SegNet was primarily trained in highway and urban environments, so it still has some learning to do for rural, snowy, or desert environments. The system is not yet at the point where it can be used to control a car or truck, but it could be used as a warning system, similar to the anti-collision technologies currently available on some passenger cars.

But teaching a machine to see is far more difficult than it sounds, said Professor Roberto Cipolla, who led the research. “There are three key technological questions that must be answered to design autonomous vehicles: where am I, what’s around me and what do I do next?”

SegNet addresses the second question. The researchers’ Visual Localization system answers the first question. Using deep learning, it can determine their location and orientation from a single color image in a busy urban scene. The researchers say the system is far more accurate than GPS and works in places where GPS does not, such as indoors, in tunnels, or in cities where a reliable GPS signal is not available.

In a KurzweilAI test of the Visual Localization system (using an image in the Central Cambridge UK demo), the system accurately identified a Cambridge building, displaying the correct Google Maps street view, and marked its location on a Google map (credit: KurzweilAI/Cambridge University/Google)

It has been tested along a kilometer-long stretch of King’s Parade in central Cambridge, and it is able to determine both location and orientation within a few meters and a few degrees, which is far more accurate than GPS — a vital consideration for driverless cars, according to the researchers. (Try it here.)

The localization system uses the geometry of a scene to learn its precise location, and is able to determine, for example, whether it is looking at the east or west side of a building, even if the two sides appear identical.

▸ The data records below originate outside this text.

-- ==== Sys2Proof/Machine/Security.lean ====
section
/-! DEFINITION. Wellspring (R489 to R518): attestation reports, sessions and their keys, the custodian, fuses, the recovery image, debug
authorisations and the generator's health. -/

namespace Sys2Proof.Machine

open Sys2Proof

/-! ### Attestation (R501) -/

/-- The report for a requester of tenant `t` (0xFF none), with a nonce (R501). -/
def Dev.attestReport (s : Dev) (t : Nat) (custodian : Bool) (nonce : List Byte) : List Byte :=
  let flags := b2n (s.bit Obj.securityState 11) + 2 * b2n custodian + 4 * b2n (s.bit Obj.timeStatus 4) +
    8 * b2n (s.bit Obj.securityState 1) + 16 * b2n (s.bit Obj.securityState 5)
  let body := leBytes 4 0x54535441 ++ leBytes 2 0x0100 ++ zeros 2 ++ s.deviceId ++ s.blob Obj.serialNumber ++ leBytes 1 0xB0 ++
    leBytes 1 (s.getF Obj.securityState 0 1) ++ leBytes 1 (s.getF Obj.securityState 8 3) ++ leBytes 1 flags ++
    (List.range 4).flatMap (fun k => leBytes 4 (s.rd (Reg.at 0x1001 (k + 1) 32))) ++
    (List.range 3).flatMap (fun k => leBytes 1 (s.rd (Obj.fuseSvn k))) ++ zeros 1 ++
    (List.range 6).flatMap (fun k => s.blob (Obj.measurementRegister k)) ++ leBytes 1 t ++ zeros 7 ++
    (if t < 8 then s.blob (Obj.tenantRegister t) else zeros 32) ++ leBytes 10 (t80 s.dt) ++ zeros 2 ++ bytesAt nonce 0 32 ++ zeros 12
  body ++ bytesAt (Config.sign (sha3 body)) 0 2420

/-- The report that a read of AttestReport gives a requester. -/
def Dev.reportFor (s : Dev) (q : Requester) : List Byte :=
  s.attestReport ((s.tenantOf q).getD 0xFF) (s.isCustodian q) (s.session (sessOf q)).attestNonce

/-- A read of AttestReport that passed the checks of R469; without an identity key nothing can be signed (R498). [log 87 DEDUCED] -/
def Dev.reportRead (s : Dev) (q : Requester) : Dev :=
  if s.bit Obj.securityState 3 then s.refuse q .state else s.answer q .ok (s.reportFor q)

/-! ### Sessions (R506 to R508) -/

/-- The number of a session exchange: the host port's, or that of the Omtos source. -/
def peerNum : SessionPeer → Nat
  | .port h => h.val
  | .omtos ip udp _ => sessOf (.source ip udp)

/-- An exchange. -/
def Dev.exchange (s : Dev) (n : Nat) : Exchange := Tab.get {} s.exchanges n

/-- A session message cut into datagrams of at most 1,024 bytes (R506, R474). -/
def Dev.sendMessage (s : Dev) (ip udp eth kind version : Nat) (data : List Byte) : Dev :=
  s.each (ceilDiv data.length 1024) (fun k s =>
    let part := (data.drop (k * 1024)).take 1024
    let flags := b2n (k == 0) + 2 * b2n (decide (data.length ≤ (k + 1) * 1024))
    s.emit (.udp eth ip udp (omtosHeader version kind flags 0 0 0 0 0 0 part.length (k * 1024) ++ part)))

/-- A message to the peer of an exchange: through SessionOut, with SessionStep 1 for CHALLENGE and 2 for ACCEPT, or by datagrams. -/
def Dev.reply (s : Dev) (p : SessionPeer) (step : Nat) (data : List Byte) : Dev :=
  match p with
  | .port h => (s.setBlob (Obj.sessionOut h.val) data).wr (Obj.sessionStep h.val) step
  | .omtos ip udp eth => s.sendMessage ip udp eth.val (0x0F + 2 * step) (s.session (peerNum p)).omtosVersion data

/-- ACCEPT (R506). -/
def acceptBytes (result sid : Nat) (confirm : List Byte) : List Byte :=
  leBytes 2 0x0100 ++ leBytes 1 result ++ zeros 1 ++ leBytes 4 sid ++ bytesAt confirm 0 32

/-- A session is refused (R508): LastRefusal shows the code at a host port, and ACCEPT carries it. [log 85 DEDUCED] -/
def Dev.refuseSession (s : Dev) (p : SessionPeer) (code sid : Nat) : Dev :=
  let s := match p with
    | .port h => s.setF (Obj.attachState h.val) 24 8 code
    | .omtos _ _ _ => s
  (s.bump (Obj.securityCounter 1)).reply p 2 (acceptBytes code sid [])

/-- Whether a HELLO has its form (R506). -/
def helloGood (b : List Byte) : Bool :=
  b.length == 1348 && leAt b 0 2 == 0x0100 && (leAt b 2 1 == 1 || leAt b 2 1 == 2 || leAt b 2 1 == 3) &&
  (leAt b 2 1 == 2 || decide (leAt b 3 1 < 8))

/-- An Omtos slot's SessionState (R457). -/
def Dev.setSlot (s : Dev) (k st t : Nat) : Dev := s.wr (Obj.sessionState k) (t + st * 2 ^ 8)

/-- The slot that an Omtos exchange takes: its own from before, or the lowest that is free or whose exchange can no longer finish (R508); 2
where there is none. [log 85 DEDUCED] -/
def Dev.exchangeSlot (s : Dev) (n : Nat) : Nat :=
  let stale (k : Nat) : Bool := !s.exchanges.any (fun x => x.2.slot == k && x.1 != n && decide (s.rf ≤ x.2.readyF + 1000000000))
  ((List.range 2).find? (fun k => s.getF (Obj.sessionState k) 8 2 == 0 || (s.getF (Obj.sessionState k) 8 2 == 1 && stale k))).getD 2

/-- HELLO (R507, R514, R520): the device answers with a CHALLENGE; without an identity key, or with TrngFault, it refuses at once. [log 85 DEDUCED, 87 DEDUCED] -/
def Dev.hello (s : Dev) (p : SessionPeer) (data : List Byte) : Dev :=
  let n := peerNum p
  if !helloGood data then s
  else if s.bit Obj.securityState 3 || s.bit Obj.securityState 4 then s.refuseSession p 1 0
  else
    let slot := if n < 4 then 2 else s.exchangeSlot n
    let s := if slot < 2 then s.setSlot slot 1 0xFF else s
    let sid := 1 + s.open_ % (2 ^ 32 - 1)
    let s := s.drawn
    let nonce := s.drawBytes 32
    let s := nonce.2
    let draw := s.free
    let s := s.drawn
    let head := leBytes 2 0x0100 ++ zeros 2 ++ leBytes 4 sid ++ nonce.1 ++ bytesAt (Config.kemKey draw) 0 1184
    let challenge := head ++ s.attestReport 0xFF false (sha3 (data ++ head))
    let x : Exchange := { hello := data, challenge := challenge, draw := draw, readyF := s.rf, slot := slot }
    ({ s with exchanges := Tab.put {} s.exchanges n x } : Dev).reply p 1 challenge

/-- Whether a FINISH has its form (R506). -/
def finishGood (b : List Byte) : Bool :=
  leAt b 0 2 == 0x0100 && ((b.length == 3520 && leAt b 3516 4 == 0) || (b.length == 7316 && leAt b 3516 4 == 3796))

/-- Whether a credential with its provisioning key makes the host of `hostKey` the custodian (R503, R504). -/
def Dev.credentialGood (s : Dev) (finish hostKey : List Byte) : Bool :=
  let c := (finish.drop 3520).take 2484
  let pk := finish.drop 6004
  let id := bytesAt c 4 16
  let notAfter := leAt c 52 10
  finish.length == 7316 && leAt c 0 2 == 0x0100 && leAt c 2 2 == 0 && leAt c 62 2 == 0 &&
  (id == s.deviceId || id == zeros 16) && bytesAt c 20 32 == sha3 hostKey &&
  (notAfter == 0 || (s.bit Obj.timeStatus 7 && !s.bit Obj.timeStatus 4 && decide (s.dt ≤ s.ofT80 notAfter))) &&
  Config.verify pk (sha3 (c.take 64)) (bytesAt c 64 2420) &&
  (match s.activeSlot with
   | some k => sha3 pk == s.blob (Obj.provisioningKeyDigest k)
   | none => true)

/-- The version that both sides have of an interface, from the host's highest and oldest (R443); the device has 1.0 to 1.2 of each. -/
def agreedVersion (hi lo : Nat) : Option Nat :=
  let v := min hi 0x0102
  if v / 256 = hi / 256 ∧ v / 256 = 1 ∧ lo ≤ v ∧ 0x0100 ≤ v then some v else none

“In the short term, we’re more likely to see this sort of system on a domestic robot — such as a robotic vacuum cleaner, for instance,” said Cipolla. “It will take time before drivers can fully trust an autonomous car, but the more effective and accurate we can make these technologies, the closer we are to the widespread adoption of driverless cars and other types of autonomous robotics.”

The researchers are presenting details of the two technologies at the International Conference on Computer Vision in Santiago, Chile.


Cambridge University | Teaching machines to see

Abstract of PoseNet: A Convolutional Network for Real-Time 6-DOF Camera Relocalization

We present a robust and real-time monocular six degree of freedom relocalization system. Our system trains a convolutional neural network to regress the 6-DOF camera pose from a single RGB image in an end-to-end manner with no need of additional engineering or graph optimisation. The algorithm can operate indoors and outdoors in real time, taking 5ms per frame to compute. It obtains approximately 2m and 3◦accuracy for large scale outdoor scenes and 0.5m and 5◦accuracy indoors. This is achieved using an efficient 23 layer deep convnet, demonstrating that convnets can be used to solve complicated out of image plane regression problems. This was made possible by leveraging transfer learning from large scale classi- fication data. We show that the PoseNet localizes from high level features and is robust to difficult lighting, motion blur and different camera intrinsics where point based SIFT registration fails. Furthermore we show how the pose feature that is produced generalizes to other scenes allowing us to regress pose with only a few dozen training examples.